Growing up in Asia, my colleague and I were both used to washing ourselves with water. As toddlers, we were potty trained, which not only helps strengthen thigh and waist muscles for later in life but also makes it so much easier to wash ourselves after we finish our business. Even to this day, countless Indian homes have potty-style bathrooms that are highly effective in preventing the spread of germs introduced by western commodes.

However, even when Asian countries adopted the modern and more convenient commode system, they still retained the washing habit by installing hand showers in the bathroom. Hand showers that required some additional plumbing, but made a lot of sense nevertheless. Resembling a sprinkler garden hose, it’s fitted into the wall next to the toilet, making it easy for the loo-goer to squish, splash, and then return it to its stand and walk away clean.

I’ve visited the US a couple times afterwards, and since migrating to Australia last year, I’ve become far more accustomed to the idea of using toilet paper multiple times every day. 

Source: Giphy

All that said, when coronavirus came into the picture, just as the bushfires were settling down, we went from one unprecedented incident to another one. From donating supplies to people evacuating fire zones, we’ve gone to physically assaulting each other for a roll of toilet paper. This paper crisis and the disastrous fight for bog roll has taken over the internet with memes, devastating videos, graphic images of empty supermarket shelves, and suggestions to use yellow pages instead of toilet paper. 

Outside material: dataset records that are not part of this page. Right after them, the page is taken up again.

-- ==== Sys2Proof/Laws/Memory.lean ====
section
/-! SUPPORT. The laws of one store: a read after a write, the canonical form kept, and equal reads mean equal
stores. -/

namespace Sys2Proof.Machine

theorem Memory.read_cons (k : Nat) (w : Byte) (m : Memory) (i : Nat) :
    Memory.read ((k, w) :: m) i = if i = k then w else m.read i := rfl

theorem Memory.wfAbove_cons (k : Nat) (w : Byte) (m : Memory) (lower : Option Nat) :
    Memory.wfAbove ((k, w) :: m) lower = true ↔
      (∀ n, lower = some n → n < k) ∧ w ≠ Config.unlistedByte ∧ m.wfAbove (some k) = true := by
  cases lower <;> simp [Memory.wfAbove, and_assoc]

theorem Memory.wfAbove_none {m : Memory} {n : Nat} (h : m.wfAbove (some n) = true) :
    m.wf = true := by
  cases m with
  | nil => rfl
  | cons c m =>
    obtain ⟨k, w⟩ := c
    rw [Memory.wfAbove_cons] at h
    exact (Memory.wfAbove_cons k w m none).2 ⟨by simp, h.2.1, h.2.2⟩

theorem Memory.wfAbove_mono {m : Memory} {n k : Nat} (hnk : n ≤ k)
    (h : m.wfAbove (some k) = true) : m.wfAbove (some n) = true := by
  cases m with
  | nil => rfl
  | cons c m =>
    obtain ⟨j, w⟩ := c
    rw [Memory.wfAbove_cons] at h ⊢
    refine ⟨?_, h.2⟩
    have := h.1 k rfl
    intro a ha
    cases ha
    omega

/-- An index not above the bound of a store is not listed in it. -/
theorem Memory.read_of_le {m : Memory} {n i : Nat} (h : m.wfAbove (some n) = true) (hi : i ≤ n) :
    m.read i = Config.unlistedByte := by
  induction m generalizing n with
  | nil => rfl
  | cons c m ih =>
    obtain ⟨k, w⟩ := c
    rw [Memory.wfAbove_cons] at h
    have := h.1 n rfl
    rw [Memory.read, if_neg (by omega)]
    exact ih h.2.2 (by omega)

/-- A write leaves every other index alone, in any store. -/
theorem Memory.read_write_other (m : Memory) {i j : Nat} (v : Byte) (h : j ≠ i) :
    (m.write i v).read j = m.read j := by
  induction m with
  | nil =>
    simp only [Memory.write]
    split <;> simp [Memory.read, h]
  | cons c m ih =>
    obtain ⟨k, w⟩ := c
    simp only [Memory.write]
    split
    · split <;> simp [Memory.read, h]
    · split
      · rename_i hik
        subst hik
        split <;> simp [Memory.read, h]
      · simp [Memory.read, ih]

/-- In a store in canonical form a read after a write gives the byte written. -/
theorem Memory.read_write_same {m : Memory} (h : m.wf = true) (i : Nat) (v : Byte) :
    (m.write i v).read i = v := by
  unfold Memory.wf at h
  suffices H : ∀ (m : Memory) (lower : Option Nat), m.wfAbove lower = true →
      (m.write i v).read i = v from H m none h
  intro m
  induction m with
  | nil =>
    intro _ _
    simp only [Memory.write]
    split
    · rename_i hv; simp [Memory.read, hv]
    · simp [Memory.read]
  | cons c m ih =>
    obtain ⟨k, w⟩ := c
    intro lower h
    rw [Memory.wfAbove_cons] at h
    simp only [Memory.write]
    split
    · rename_i hik
      split
      · rename_i hv
        rw [Memory.read, if_neg (by omega), Memory.read_of_le h.2.2 (by omega), hv]
      · simp [Memory.read]
    · split
      · rename_i hik
        split
        · rename_i hv
          rw [Memory.read_of_le h.2.2 (by omega), hv]
        · simp [Memory.read, hik]
      · rename_i hik
        rw [Memory.read, if_neg hik]
        exact ih (some k) h.2.2

theorem Memory.wfAbove_write {m : Memory} {lower : Option Nat} (h : m.wfAbove lower = true) (i : Nat)
    (v : Byte) (hi : ∀ n, lower = some n → n < i) : (m.write i v).wfAbove lower = true := by
  induction m generalizing lower with
  | nil =>
    simp only [Memory.write]
    split
    · rfl
    · rename_i hv
      rw [Memory.wfAbove_cons]
      exact ⟨hi, hv, rfl⟩
  | cons c m ih =>
    obtain ⟨k, w⟩ := c
    have h0 := h
    rw [Memory.wfAbove_cons] at h
    simp only [Memory.write]
    split
    · rename_i hik
      split
      · exact h0
      · rename_i hv
        rw [Memory.wfAbove_cons, Memory.wfAbove_cons]
        exact ⟨hi, hv, by rintro n ⟨⟩; exact hik, h.2⟩
    · split
      · rename_i hik
        split
        · cases lower with
          | none => exact Memory.wfAbove_none h.2.2
          | some n => exact Memory.wfAbove_mono (Nat.le_of_lt (h.1 n rfl)) h.2.2
        · rename_i hv
          rw [Memory.wfAbove_cons]
          exact ⟨h.1, hv, h.2.2⟩
      · rw [Memory.wfAbove_cons]
        exact ⟨h.1, h.2.1, ih h.2.2 (by rintro n ⟨⟩; omega)⟩

/-- A write keeps the canonical form. -/
theorem Memory.wf_write {m : Memory} (h : m.wf = true) (i : Nat) (v : Byte) :
    (m.write i v).wf = true := Memory.wfAbove_write h i v (by simp)

/-- A write lists no index but those listed before and its own. -/
theorem Memory.mem_write {m : Memory} {i : Nat} {v : Byte} {c : Host.Cell} (h : c ∈ m.write i v) :
    c.1 = i ∨ c ∈ m := by
  induction m with
  | nil =>
    simp only [Memory.write] at h
    split at h
    · exact absurd h (by simp)
    · rw [List.mem_singleton] at h; exact .inl (by rw [h])
  | cons d m ih =>
    obtain ⟨k, w⟩ := d
    simp only [Memory.write] at h
    split at h
    · split at h
      · exact .inr h
      · rcases List.mem_cons.1 h with h | h
        · exact .inl (by rw [h])
        · exact .inr h
    · split at h
      · rename_i hik
        split at h
        · exact .inr (List.mem_cons_of_mem _ h)
        · rcases List.mem_cons.1 h with h | h
          · exact .inl (by rw [h, hik])
          · exact .inr (List.mem_cons_of_mem _ h)
      · rcases List.mem_cons.1 h with h | h
        · exact .inr (by rw [h]; exact List.mem_cons_self)
        · rcases ih h with h | h
          · exact .inl h
          · exact .inr (List.mem_cons_of_mem _ h)

/-- Stores in canonical form that read alike everywhere are equal data. -/
theorem Memory.eq_of_read_eq {m n : Memory} (hm : m.wf = true) (hn : n.wf = true)
    (h : ∀ i, m.read i = n.read i) : m = n := by
  suffices H : ∀ (m n : Memory) (l : Option Nat), m.wfAbove l = true → n.wfAbove l = true →
      (∀ i, m.read i = n.read i) → m = n from H m n none hm hn h
  clear h hm hn m n
  intro m
  induction m with
  | nil =>
    intro n l _ hn h
    cases n with
    | nil => rfl
    | cons c n =>
      obtain ⟨k, w⟩ := c
      rw [Memory.wfAbove_cons] at hn
      have := h k
      rw [Memory.read, Memory.read, if_pos rfl] at this
      exact absurd this.symm hn.2.1
  | cons c m ih =>
    obtain ⟨k, w⟩ := c
    intro n l hm hn h
    rw [Memory.wfAbove_cons] at hm
    cases n with
    | nil =>
      have := h k
      rw [Memory.read, Memory.read, if_pos rfl] at this
      exact absurd this hm.2.1
    | cons d n =>
      obtain ⟨j, u⟩ := d
      rw [Memory.wfAbove_cons] at hn
      have hk := h k
      have hj := h j
      rw [Memory.read, if_pos rfl] at hk
      rw [Memory.read_cons j u, if_pos rfl] at hj
      rcases Nat.lt_trichotomy k j with hlt | heq | hgt
      · rw [Memory.read, if_neg (by omega), Memory.read_of_le hn.2.2 (by omega)] at hk
        exact absurd hk hm.2.1
      · subst heq
        rw [Memory.read, if_pos rfl] at hk
        subst hk
        congr 1
        refine ih n (some k) hm.2.2 hn.2.2 fun i => ?_
        by_cases hik : i ≤ k
        · rw [Memory.read_of_le hm.2.2 hik, Memory.read_of_le hn.2.2 hik]
        · have := h i
          rwa [Memory.read, if_neg (by omega), Memory.read, if_neg (by omega)] at this
      · rw [Memory.read, if_neg (by omega), Memory.read_of_le hm.2.2 (by omega)] at hj
        exact absurd hj.symm hn.2.1

/-- The empty store is in canonical form. -/
theorem Memory.wf_nil : Memory.wf [] = true := rfl

end Sys2Proof.Machine
end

Amongst this incredible, insane situation, a few odd people have been brave enough to suggest the time-tested Asian washing method, only to be sneered at. It’s not unheard of, of course. Many Australians have travelled widely, and the country itself homes millions of migrants in every state. The hand shower idea isn’t as novel as the coronavirus. It’s even the more environmentally-sustainable option compared to toilet paper. Sure, recycled toilet paper is marketed as better than regular ones, but hey, nothing beats water.

Dear first world, welcome to the third world.